10. Over the past 12 years, a range of local, regional and national Managed Clinical Networks have been established to support the delivery of healthcare services. A number of these networks support specialist children's services, which by their very nature, tend to face a number of key challenges including (but not exclusively):

  • Workforce and service sustainability;
  • Training and education;
  • Variances in clinical practice across Scotland;
  • The need for clinical audit to inform improvement;
  • Transition;
  • The need for holistic, inter-agency working (e.g. joint working between health, education, police and social care);
  • the need to ensure equitable access to an equitable level of care;
  • measuring service improvement outcomes

Scotland has three regional MCN's which deal with CSA. The West of Scotland network was set up in 2004 and is the most established. It encompasses all child protection matters. SEAT established a network in 2009 dealing exclusively with CSA. The North of Scotland network was established in December 2010. These three regional networks work closely together to standardise protocols for processing of referrals, standards of equipment, personnel, investigations and training, although the model of delivery may differ from region to region. To achieve consistency across Networks, standardised templates have been agreed, but are not yet fully implemented e.g.
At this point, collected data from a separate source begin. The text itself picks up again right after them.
-- ==== Sys2Proof/Tests/Slice0.lean ====
section
/-! SUPPORT. The model's own tests: what is ill formed, a word of the spec for every constructor, one step of every
instruction, and a state that meets the hypotheses of each statement. Expected values come from spec/, mostly from
95_test_vectors.md. -/

namespace Sys2Proof.Tests

open Sys2Proof.Machine

/-- A job at a point of its pseudocode, with these bytes in `IN`; every other field as at power-on. -/
def running (p : Phase) (bs : List Byte) : State :=
  { State.reset with busy := true, phase := p, inMem := Memory.ofBytes bs, inLen := bs.length }

/-- A DECOMPRESS in its token loop with this declared length, after these bytes of output, and a tag on top. -/
def decoding (bs : List Byte) (pos : Nat) (out : List Byte) (d : BitVec 32) (rem : BitVec 4) (hdr : Byte) : State :=
  { running (.dec .loop) bs with
    pos := pos, outMem := Memory.ofBytes out, outLen := out.length, dlen := d, rem := rem, hdr := hdr }

/-- An encoder job in its token loop, after the header bytes of the stream and a group with `cnt` tags. -/
def encoding (j : EncJob) (bs : List Byte) (acc : Byte) (cnt : BitVec 4) : State :=
  { running (.enc j .loop) bs with outMem := [(0, 0x11)], outLen := 5 + cnt.toNat, ph := 4, acc := acc, cnt := cnt }

/-- A command that the host has asked for, with these bytes in `IN`. -/
def asked (c : CmdField) (bs : List Byte) : State :=
  { State.reset with cmd := c, startReq := true, inMem := Memory.ofBytes bs, inLen := bs.length }

/-- Whether a step answers a next state that passes a check. -/
def nextIs (o : Host.Outcome State Fault Refusal) (check : State → Bool) : Bool :=
  match o with
  | .next t => check t
  | .fault _ => false
  | .refused _ => false

/-- The first bytes of `OUT`. -/
def outBytes (n : Nat) (s : State) : List Byte := Memory.readBytes s.outMem 0 n

/-! ### What is ill formed -/

/-- Rule R81: `b0[7:4]` of a Tier A match is neither 0 nor 1. -/
theorem test_wf_match2 : Instr.wf (.match2 0 5) = false ∧ Instr.wf (.match2 1 5) = false ∧
    Instr.wf (.match2 2 0) = true ∧ Instr.wf (.match2 15 0xFFF) = true := by decide

/-- Rule R100: lengths 2 and 65809 and distances 0 and 4097 have no encoding. -/
theorem test_encodable : Token.encodable (.copy 1 2) = false ∧ Token.encodable (.copy 1 65809) = false ∧
    Token.encodable (.copy 0 3) = false ∧ Token.encodable (.copy 4097 3) = false ∧
    Token.encodable (.copy 4096 65808) = true ∧ Token.encodable (.lit 0) = true := by decide

/-- Rule R231 and vectors ET-4 to ET-7. -/
theorem test_contract : Token.inContract 0 (.copy 1 3) = false ∧ Token.inContract 1 (.copy 1 2) = false ∧
    Token.inContract 4096 (.copy 4096 3) = false ∧ Token.inContract 1 (.copy 1 65809) = false ∧
    Token.inContract 4095 (.copy 4095 3) = true := by decide

/-! ### A word of the spec for every constructor -/

/-- Rule R71: 0x11 is 0001 0001; DC-3: 0x10 is not the magic byte. -/
theorem test_word_magic : decode .magic [0b00010001] = .ok .magic 1 ∧ decode .magic [0x10] = .bad .badMagic := by decide

/-- Rule R72 and SH-3: n = 274 is 0x000112, least significant byte first; SH-9: a zero field with 7 bytes is short. -/
theorem test_word_sizeShort : decode .size [0b00010010, 0b00000001, 0b00000000] = .ok (.sizeShort 274) 3 ∧
    decode .size [0, 0, 0, 0, 0, 0] = .ok (.sizeShort 0) 3 := by decide

/-- Rule R73, SH-6 and SH-11: three zero bytes, then 32 bits, least significant byte first. -/
theorem test_word_sizeEscape : decode .size [0, 0, 0, 0xFF, 0xFF, 0xFF, 0x00] = .ok (.sizeEscape 0xFFFFFF) 7 ∧
    decode .size [0, 0, 0, 2, 0, 0, 0, 0x41] = .ok (.sizeEscape 2) 7 := by decide

/-- Rule R78 and FR-4: the tags 0 and 1 are 01 followed by six zeros. -/
theorem test_word_groupHdr : decode .groupHdr [0b01000000] = .ok (.groupHdr 0x40) 1 := by decide

/-- Rule R80 and TC-18. -/
theorem test_word_lit : decode (.token false) [0b00010001] = .ok (.lit 0x11) 1 ∧
    decode (.token false) [0x00, 0x10] = .ok (.lit 0) 1 := by decide

/-- Rule R81, TD-2 and TD-4: LLLLDDDD DDDDDDDD. -/
theorem test_word_match2 : decode (.token true) [0b00101111, 0b11111111] = .ok (.match2 0b0010 0b111111111111) 2 ∧
    decode (.token true) [0b10000000, 0b00000000] = .ok (.match2 8 0) 2 := by decide

/-- Rule R82 and TD-7: 0000LLLL LLLLDDDD DDDDDDDD. -/
theorem test_word_match3 : decode (.token true) [0b00000000, 0b11110001, 0b00100011] =
    .ok (.match3 0b00001111 0b000100100011) 3 := by decide

/-- Rule R83, TC-15 and TD-9: 0001LLLL LLLLLLLL LLLLDDDD DDDDDDDD. -/
theorem test_word_match4 : decode (.token true) [0b00010000, 0b11101110, 0b11110000, 0b00001001] =
      .ok (.match4 0b0000111011101111 0b000000001001) 4 ∧
    decode (.token true) [0x1F, 0xFF, 0xFF, 0xFE] = .ok (.match4 0xFFFF 0xFFE) 4 := by decide

/-- Rules R22 and R254: a code of an integration stands for its command, and any other is unused. -/
theorem test_word_commands :
    let codes : Command → Nat := fun c => match c with | .compress => 4 | .decompress => 7 | .encodeTokens => 9
    decodeCommand codes 4 = .known .compress ∧ decodeCommand codes 7 = .known .decompress ∧
      decodeCommand codes 9 = .known .encodeTokens ∧ decodeCommand codes 5 = .unused 5 ∧
      Command.toInstr .compress = .compress ∧ Command.toInstr .decompress = .decompress ∧
      Command.toInstr .encodeTokens = .encodeTokens := by decide

/-- The numbering of the opcode table: the first byte is bits 7..0. -/
theorem test_tableWords : decodeTableWord 8 0x11 = some .magic ∧ decodeTableWord 24 0x000112 = some (.sizeShort 0x000112) ∧
    decodeTableWord 56 0 = some (.sizeEscape 0) ∧ decodeTableWord 8 0 = some (.match3 0 0) ∧
    decodeTableWord 8 0x10 = some (.match4 0 0) ∧ decodeTableWord 16 0xFF2F = some (.match2 2 0xFFF) ∧
    decodeTableWord 24 0x23F100 = some (.match3 0x0F 0x123) ∧
    decodeTableWord 32 0x09F0EE10 = some (.match4 0x0EEF 0x009) := by decide

/-! ### One step of every instruction -/

/-- The magic byte placed at power-on is what the next step runs (rule R153). -/
theorem test_magic_placed : nextIs (step (State.reset.withFetchWord 8 0x11)) (fun t => t.phase == .dec .size) = true := by
  decide

/-- WRITE_HEADER's first byte (rule R221). -/
theorem test_magic_written : nextIs (exec .magic (running (.enc .compress .magic) []))
    (fun t => outBytes 1 t == [0x11] && t.outLen == 1) = true := by decide

/-- A short size header placed at power-on is what the next step runs (rule R154). -/
theorem test_sizeShort_placed :
    step (State.reset.withFetchWord 24 0x000112) = exec (.sizeShort 0x112) (State.reset.withFetchWord 24 0x000112) := by
  rfl

/-- SH-3: the short size header of 274. -/
theorem test_sizeShort_written : nextIs (exec (.sizeShort 274) { running (.enc .tokens .size) [] with outLen := 1 })
    (fun t => outBytes 4 t == [0, 0x12, 0x01, 0x00] && t.outLen == 4) = true := by decide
  • National Consent Form;
  • Stage 1 Medical Report - completed by the paediatrician undertaking the direct examination of a child;
  • Stage 2 Medical Report - required for court purposes and completed by the paediatrician who examined the child or by a specialist/expert commenting on the Stage 1 Report. This report contains an opinion and allows further analysis of findings, additional findings and supportive evidence from the literature when necessary.

11. New models for the provision of medical staff trained in forensic examination have been piloted in Tayside. The NHS has provided a new contract in agreement with local police authorities for forensic services i.e. health services to police custody cells, and examination of individuals in cases of sudden death, assault, sexual assault and road traffic accident (RTA). The service consists of a number of nurses and forensic physicians. Only forensic physicians (not nurses) participate in joint 2 doctor examinations in a standardised way with local paediatricians. Anecdotal evidence suggests this has improved the quality and consistency of examination and recording of physical evidence in child cases, and support to general paediatricians who take part in joint paediatric forensic examinations which encourages local paediatricians to participate in child protection. This model of provision of forensic paediatric services could be the benchmark for other Boards to follow.